Add the Islamic State in Libya to the growing list of obstacles for Europe-bound refugees

LONDON, UK — A few months ago, before Islamic State (IS) militants beheaded 21 Egyptian Copts on a Libyan beach, a blogger sympathetic to the group saw an opportunity for fighters to infiltrate Europe via the Mediterranean Sea.

The blogger, who goes by the name Abu Arhim al-Libim, wrote a post on JustPaste.it encouraging militants to pose as migrants on boats, according to an extremism researcher in London who discovered the piece.

"If this was even partially exploited and developed strategically, pandemonium could be wrought in the southern European states,” al-Libim wrote.

“It is even possible that there could be a closure of shipping lines and targeting of Crusader ships and tankers."

It’s the type of recruitment appeal that's regularly circulated among IS supporters.
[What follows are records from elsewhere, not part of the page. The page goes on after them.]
/-- What an axis does at a tick start after the outputs: its registers, its requests, its computation if its inputs are complete. -/
def Hw.startAxis (hw : Hw) (a : Nat) : Hw :=
  let x := hw.axis a
  let hw := hw.setAxis a { x with lat := hw.axLatch a, got := none, got2 := none, done := !x.live }
  let hw := if x.kind = 2 ∧ x.state ≠ .off ∧ x.state ≠ .safe then
      let hw := hw.injectReq x.in1
      if x.in2 ≠ 0xFF then hw.injectReq x.in2 else hw
    else hw
  if ¬ x.live then hw
  else if x.state = .run ∧ x.edgeLost hw.ticks then hw.axisFault a 3 3
  else
    let hw := if hw.pds.tickN % hw.hstep = 0 then hw.recordPast a else hw
    if x.kind = 2 then hw
    else
      let x := hw.axis a
      let amp := roundNear 1311 (((x.gain * ((mget {} hw.sft.chans x.in1 : SftChan).amp : Int) : Int) : Rat) / 16777216)
      let x := if x.kind = 1 then { x with amp := amp } else x
      let hw := hw.setAxis a x
      let hw := hw.setAxis a { x with theta := x.model hw.ticks }
      hw.compute a

/-- PEDESTAL_TICK: every PERIOD reference ticks. An axis whose last tick was neither computed nor abandoned is missed first. The tick start
triggers Tide; a free-running scan whose inputs were all skipped looks again (R309). -/
def pedestalTick (hw : Hw) : Hw :=
  if hw.ticks < hw.pds.tickAt + hw.period then hw
  else
    let hw := (List.range 4).foldl (fun h a => if (h.axis a).live ∧ ¬ (h.axis a).done then h.axisMiss a else h) hw
    let hw := { hw with pds := { hw.pds with tickAt := hw.pds.tickAt + hw.period, tickN := hw.pds.tickN + 1 } }
    let hw := (List.range 4).foldl (fun h a => h.applyResult a) hw
    let hw := (List.range 4).foldl (fun h a => h.startAxis a) hw
    hw.ptickTrigger.scanGo

/-- AXIS_START_TIMEOUT (Table 13.3). -/
def axisStartTimeout (a : Nat) (hw : Hw) : Hw :=
  let x := hw.axis a
  if a < 4 ∧ x.state = .starting ∧ x.startAt + x.startTo ≤ hw.ticks then hw.axisFault a 4 2 else hw

/-- RESONANT_DAC_UPDATE: u_amp × sin(φ) every 1 µs (R299). -/
def resonantDacUpdate (a : Nat) (hw : Hw) : Hw :=
  let x := hw.axis a
  if a < 4 ∧ x.kind = 1 ∧ x.live ∧ x.outKind ≤ 1 then
    hw.driveDac a x (dacCode (x.reg 5) (sinAngle 1312 x.uForce (x.phiNow hw.ticks))) 0
  else hw

/-! ### Samples and edges -/

/-- An injected sample reaches an axis (R291, R294): an over-range one is not used, a clamp flag is a sensor fault; one whose conversion began before
the tick came late and is discarded. -/
def Hw.axisSample (hw : Hw) (a i : Nat) (s : Sample) (v : Int) : Hw :=
  let x := hw.axis a
  if ¬ x.live ∨ x.kind ≠ 2 ∨ (x.in1 ≠ i ∧ x.in2 ≠ i) ∨ x.done ∨ s.tick < hw.pds.tickAt then hw
  else if s.clamp then hw.axisFault a 3 3
  else if s.ovr then
    let hw := hw.setAxis a { x with ovrRun := min 255 (x.ovrRun + 1) }
    if x.ovrLimit ≤ x.ovrRun + 1 then hw.axisFault a 3 3 else hw
  else
    let p : AxisSample := { value := v, at' := s.tick, settling := s.settling }
    let x := { x with ovrRun := 0, sticky := if s.settling then x.sticky ||| 0x80 else x.sticky }
    let (hw, x) := if i = x.in1 then
        let th := au (x.ofs + roundNear 1313 (((x.gain * v : Int) : Rat) / 16777216))
        let w := match x.thetaAt with
          | some s0 => if s0 < 320 * s.tick then roundOpen 1314 (((au (th - x.theta) * 65536 * 320 : Int) : Rat) / ((320 * s.tick - s0 : Nat) : Rat)) else x.omega
          | none => 0
        let hw := (hw.setAxis a x).checkPred a s.tick th
        (hw, { hw.axis a with got := some p, theta := th, thetaAt := some (320 * s.tick), omega := clampI (-2147483648) 2147483647 w })
      else (hw, x)
    let x := if i = x.in2 then { x with got2 := some p } else x
    let hw := hw.setAxis a x
    if x.got.isSome ∧ (x.in2 = 0xFF ∨ x.got2.isSome) then hw.compute a else hw

/-- A scan sample of an axis's input (R294): a clamp flag is a sensor fault; the over-range flags of a RESONANT axis, which no injected conversion
serves, are counted here (log entry 179). -/
def Hw.axisScan (hw : Hw) (a i : Nat) (s : Sample) : Hw :=
  let x := hw.axis a
  if ¬ x.live ∨ ¬ ((x.kind = 1 ∧ x.in1 = i) ∨ (x.kind = 2 ∧ (x.in1 = i ∨ x.in2 = i))) then hw
  else if s.clamp then hw.axisFault a 3 3
  else if x.kind = 2 then hw
  else
    let run := if s.ovr then min 255 (x.ovrRun + 1) else 0
    let hw := hw.setAxis a { x with ovrRun := run, sticky := if s.settling ∧ ¬ s.ovr then x.sticky ||| 0x80 else x.sticky }
    if s.ovr ∧ x.ovrLimit ≤ run then hw.axisFault a 3 3 else hw

/-- A sensor fault of the axes that name an input (R294): a failed impedance check, a broken detector. -/
def Hw.sensorLost (hw : Hw) (i : Nat) : Hw :=
  (List.range 4).foldl (fun h a =>
    let x := h.axis a
    if x.live ∧ ((x.kind = 1 ∧ x.in1 = i) ∨ (x.kind = 2 ∧ (x.in1 = i ∨ x.in2 = i))) then h.axisFault a 3 3 else h) hw

/-- A stamped edge of Daymark input `i` at `s` (1/320 tick) reaches an axis (R285, R294). -/
def Hw.axisEdge (hw : Hw) (a i s : Nat) (rising : Bool) : Hw :=
  let x := hw.axis a
  if ¬ x.live then hw
  else match x.kind with
    | 1 =>
      if x.edge = i then
        hw.setAxis a { x with tEnc := some s, psi := if ¬ rising then x.psi else au (roundOpen 1315 ((x.phi : Rat) + (x.nco : Rat) * ((s : Int) - 320 * x.phiAt : Int) / 320)) }
      else hw
    | 3 =>
      if x.edge = i then
        let w := match x.tEnc with
          | some p => if p < s then roundOpen 1316 (((2 ^ 48 * 320 : Nat) : Rat) / ((x.ept * (s - p) : Nat) : Rat)) else x.omega
          | none => x.omega
        let hw := hw.setAxis a { x with nE := x.nE + 1, tEnc := some s, thetaAt := some s, omega := clampI (-2147483648) 2147483647 w, sinceIdx := x.sinceIdx + 1 }
        let x := hw.axis a
        let hw := hw.checkPred a (s / 320) (au (x.ofs + roundOpen 1307 x.atEdge))
        if 2 * x.ept < x.sinceIdx then hw.axisFault a 3 3 else hw
      else if x.idx = i then
        let hw := hw.setAxis a { x with nE := 0, thetaAt := some s, idxSeen := x.idxSeen + 1, sinceIdx := 0 }
        hw.checkPred a (s / 320) (au x.ofs)
      else hw
    | _ => hw

/-- A frequency result of input `i` reaches the RESONANT axes that use it (R285, R295). -/
def Hw.freqResult (hw : Hw) (i : Nat) : Hw :=
  let f := hw.freqOf i
  (List.range 4).foldl (fun h a =>
    let x := h.axis a
    if x.kind ≠ 1 ∨ x.state = .off ∨ x.edge ≠ i then h
    else
      let hz : Rat := if f.period = 0 then 0 else 800000000 * 4294967296 / (f.period : Rat)
      let lo := bits (x.reg 8) 0 16
      let hi := bits (x.reg 8) 16 16
      let few := tb f.flags 29 || !tb f.flags 31
      let out := decide (lo ≠ 0 ∨ hi ≠ 0) && (decide (hz < (lo : Rat)) || decide ((hi : Rat) < hz))
      if few ∨ out then h.raise (fid srcPds 2 7) (le 1 a)
      else
        let base := (roundNear 1317 (18446744073709551616 / (f.period : Rat))).toNat
        h.setAxis a { x with fBase := some base, phi := (x.phiNow h.ticks).toNat % 2 ^ 32, phiAt := h.ticks
                             nco := ((base : Int) + x.term).toNat % 2 ^ 32 }) hw

/-- Whether Pedestal owns the frequency engine of a Daymark input, or the detector of a Sifter channel (R285, R339). -/
def Hw.ownsFreq (hw : Hw) (i : Nat) : Bool :=
  (List.range 4).any (fun a => decide ((hw.axis a).kind = 1 ∧ (hw.axis a).state ≠ .off ∧ (hw.axis a).edge = i))
def Hw.ownsDet (hw : Hw) (c : Nat) : Bool := (List.range 4).any (fun a => decide ((hw.axis a).kind = 1 ∧ (hw.axis a).in1 = c))

/-! ### Commands (R286, R292, R296) -/

/-- AXIS_CONFIG accepted: the block in force; a RESONANT axis takes its detector (R339). -/
def Hw.configAxis (hw : Hw) (a kind : Nat) (p : List Byte) : Hw :=
  let x := hw.axis a
  let hw := hw.setAxis a { x with kind := kind, cfg := p.take 32 }
  if kind = 1 then
    let r := 0x007A010C + 0x20 * field p 0 1
    hw.setReg r (hw.reg r % 2 ^ 28 + a * 2 ^ 28 + 2 * 2 ^ 30)
  else hw

/-- A start of an axis: STARTING, and its frequency engine set to GATE 100 ms, PRESCALE 1, repeating (R285). -/
def Hw.startAxisRun (hw : Hw) (a : Nat) : Hw :=
  let hw := hw.axisTo a .starting 0
  let x := hw.axis a
  if x.kind = 1 then (hw.setReg (0x00048020 + 4 * x.edge) (100 * 4 + 2)).startGate x.edge else hw

/-- AXIS_ENABLE (R292): the state after it, or the code of its refusal; 0 stands for MODE_CONFLICT. -/
def Hw.enableAxis (hw : Hw) (a st : Nat) : Hw × Option Nat :=
  let x := hw.axis a
  let inUse := decide (hw.dev.mode = .scan) && hw.axesInUse.contains a
  if st ≠ 1 ∧ inUse then (hw, some 0)
  else if x.kind = 0 then (if st = 0 then (hw, none) else (hw, some 0x0504))
  else if (st = 1 ∧ x.live) ∨ (st = 0 ∧ x.state = .off) ∨ (st = 2 ∧ x.state = .safe) then (hw, none)
  else if st = 1 then
    if x.inner.coefs.isEmpty ∨ x.outer.coefs.isEmpty then (hw, some 0x0506)
    else if ¬ fitsTick (hw.tWorstOf (fun b => if b = a then .starting else (hw.axis b).state) (fun b => (hw.axis b).sections)) hw.period then (hw, some 0x0501)
    else if x.state = .fault ∧ hw.isRaised (fid srcPds (if x.faultNum = 4 then 2 else 3) x.faultNum) then (hw, some 0x0502)
    else (hw.startAxisRun a, none)
  else if st = 2 then
    if x.live then (hw.axisTo a .safe 0, none) else (hw, some 0x0502)
  else (hw.axisTo a .off 0, none)

/-- AXIS_COEF (R296): the swap code of its reply, or that the budget would break. -/
def Hw.loadCoefs (hw : Hw) (a : Nat) (outer : Bool) (cs : List (List Int)) : Hw × Option Nat :=
  let x := hw.axis a
  let l := x.loop outer
  let more := fun b => if b = a then (x.loop (!outer)).coefs.length + cs.length else (hw.axis b).sections
  if x.state ≠ .off ∧ ¬ fitsTick (hw.tWorstOf (fun b => (hw.axis b).state) more) hw.period then (hw, none)
  else if x.live then
    let hw := hw.setAxis a (x.setLoop outer { l with pending := some cs, waited := 0, flagged := l.sat })
    (hw, some (b2n l.sat))
  else
    let hw := hw.setAxis a (x.setLoop outer { l with pending := some cs, waited := 0 })
    (hw.swapLoop a outer false false, some 0)

/-! ### Registers (Tables 13.6, 13.7) -/

def Axis.flags (x : Axis) : Nat :=
  let fe := x.state = .run ∧ (0 < x.inner.feRun ∨ 0 < x.outer.feRun)
  (x.sticky &&& 0x1C1) + 32 * b2n (x.inner.flagged || x.outer.flagged) + 16 * b2n x.outer.sat + 8 * b2n x.inner.sat + 4 * b2n (decide fe)

def Hw.pdsView (hw : Hw) (off : Nat) : Nat :=
  let mask := fun s => maskOf ((List.range 4).filter (fun a => decide ((hw.axis a).state = s)))
  if off = 0x04 then mask .fault * 256 + mask .safe * 16 + mask .run
  else if off = 0x08 then hw.hstep % 65536 * 65536 + min 0xFFFF hw.tWorst
  else if 0x80 ≤ off ∧ off < 0x120 then
    let i := (off - 0x80) / 4
    let l := (hw.axis (hw.reg 0x0078000C % 4)).loop (tb (hw.reg 0x0078000C) 4)
    cx 32 ((l.coefs.getD (i / 5) []).getD (i % 5) 0)
  else if 0x200 ≤ off then
    let x := hw.axis ((off - 0x200) / 0x100)
    match (off - 0x200) % 0x100 with
    | 0x1C => field x.cfg 28 3 + x.kind * 2 ^ 24
    | 0x20 => x.ovrRun * 65536 + x.missRun * 256 + x.state.code
    | 0x24 => x.flags
    | 0x4C => cx 32 x.theta
    | 0x50 => cx 32 (match x.predNow with | some p => p.1 | none => 0)
    | 0x54 => cx 32 (match x.predNow with | some p => p.2.1 | none => 0)
    | 0x58 => cx 32 x.inner.input
    | 0x5C => cx 32 x.outer.input
    | 0x60 => x.nco
    | 0x64 => cx 32 x.amp
    | 0x68 => cx 32 x.uForce
    | 0x6C => x.missTotal
    | 0x70 => x.perrMax
    | o => if o < 0x1C then field x.cfg o 4 else 0
  else 0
But the fact that the group has made inroads in Libya since the post went up has made analysts take note.

“It’s a country that’s awash with instability, and within those kinds of circumstances it can provide fertile ground for jihadist groups,” said Charlie Winter, a researcher with the Quilliam Foundation, a London think tank.

The prospect that violent extremists could be crowding in the boats alongside innocent civilians fleeing conflicts can only make life harder for migrants often already living a refugee nightmare.

The civil war in Syria and adjacent conflicts in the Middle East and northern Africa have displaced more people than any event since World War II. In Syria alone, about 9 million people have left their homes since war there started almost four years ago.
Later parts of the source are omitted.